There appears to be substantial support for this legislation which would have an enormous impact on custody disputes in Michigan.  This Bill would minimize the adverse impact of divorce and birth outside of marriage for Michigan’s children.   The Family Law Section of the State Bar and the Friend of the Court will undoubtedly oppose it, as they have opposed all “father friendly” legislation in the past.  However, this year we may have enough support to get it passed and enacted into law.

The following was submitted by Phillip Holman as a proposed Bill which is a mark up showing the changes from the current statute and from a prior joint custody Bill submitted by DADS and MOMS PAC.
HOUSE BILL No. ____
______, 2011, Introduced by Reps. __________________________________________________and referred to the Committee on ________.

A bill to amend 1970 PA 91, entitled “Child custody act of 1970,”by amending section 6a (MCL 722.26a), as added by 1980 PA 434.

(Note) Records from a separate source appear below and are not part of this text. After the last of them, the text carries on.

theorem execPbArbitrationLoss_upholds (cmd : Nat) (cond : Bool) (hs : s.Upholds s₀) :
    (execPbArbitrationLoss cmd cond s).Upholds s₀ := by
  unfold execPbArbitrationLoss; (repeat' split) <;> simp [*]

theorem execPbProtocolError_upholds (cmd : Nat) (hs : s.Upholds s₀) :
    (execPbProtocolError cmd s).Upholds s₀ := by
  unfold execPbProtocolError; (repeat' split) <;> simp [*]

theorem execPbBusClear_upholds (sdaHigh : Bool) (hs : s.Upholds s₀) :
    (execPbBusClear sdaHigh s).Upholds s₀ := by
  unfold execPbBusClear; (repeat' split) <;> simp [*]

/-! ### Every command, and the obligations -/

theorem res_upholds {q r : Res} (h : r.Upholds s₀) (e : q = r) : q.Upholds s₀ := e ▸ h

THE PEOPLE OF THE STATE OF MICHIGAN ENACT:

Sec. 6a.(1) IN A CUSTODY OR PARENTING TIME DISPUTE BETWEEN PARENTS, THE COURT SHALL ORDER JOINT CUSTODY UNLESS THE COURT DETERMINES BY CLEAR AND CONVINCING EVIDENCE THAT A PARENT IS UNFIT, UNWILLING, OR UNABLE TO CARE FOR THE CHILD. A PARENT MAY ONLY BE DEEMED UNFIT UNDER THIS SECTION IF SUCH PARENT’S PARENTAL RIGHTS ARE SUBJECT TO TERMINATION UNDER MCL 712A.19b (3).
(2) (1) In A custody DISPUTE disputes between parents, the parents shall be advised of joint custody. At the request of either parent, the court shall consider an award of joint custody, and THE COURT shall state on the record the reasons for FAILING TO AWARD JOINT CUSTODY. granting or denying a request. In other cases, joint custody may be considered by the court. The court shall determine whether joint custody is in the best interest of the child by considering the following factors:
(a) The factors enumerated in section 3.
(b) Whether the parents will be able to cooperate MAINTAIN THE CHILD’S SCHOOL SCHEDULE and generally agree concerning important decisions affecting the welfare of the child.
(3) (2) If the parents agree on joint IN WRITING TO A custody ARRANGEMENT, the court shall award joint GRANT THAT custody unless the court determines on the record, based upon clear and convincing evidence, that joint custody is not in the best interests of the child ARRANGEMENT UNLESS ONE PARENT IS FOUND BY CLEAR AND CONVINCING EVIDENCE TO BE UNFIT.
(4) (3) If the court awards joint custody, the court may SHALL include in its award a statement regarding when the child shall reside RESIDES with each parent, or may AND SHALL provide that physical custody be IS shared by the parents in a manner to assure the child continuing contact with both parents FOR SPECIFIC AND SUBSTANTIALLY EQUAL PERIODS OF TIME.
(5) (4) During the time a child resides with a parent, that
parent shall decide all routine matters concerning the child.
(6) (5) If there is a dispute regarding residency, the court
shall state the basis for a residency award on the record or in writing.
(7) (6) Joint custody shall DOES not eliminate the responsibility for child support. Each parent shall be IS responsible for child support based on the needs of the child and the actual resources of each parent. If a parent would otherwise be unable to maintain adequate housing for the child and the other parent has sufficient resources, the court may order modified support payments for a portion of housing expenses even during a period when the child is not residing in the home of the parent receiving support. An order of joint custody, in and of itself, shall not constitute grounds for modifying a support order.
(8) (7) As used in this section, “joint custody” means an
order of the court in which 1 or both of the following is ARE
specified:
(a) That the child shall reside RESIDES alternately for
specific AND SUBSTANTIALLY EQUAL periods OF TIME with each of the parents PARENT.
(b) That the parents shall share decision-making authority as to ALL OF the important decisions affecting the welfare of the child.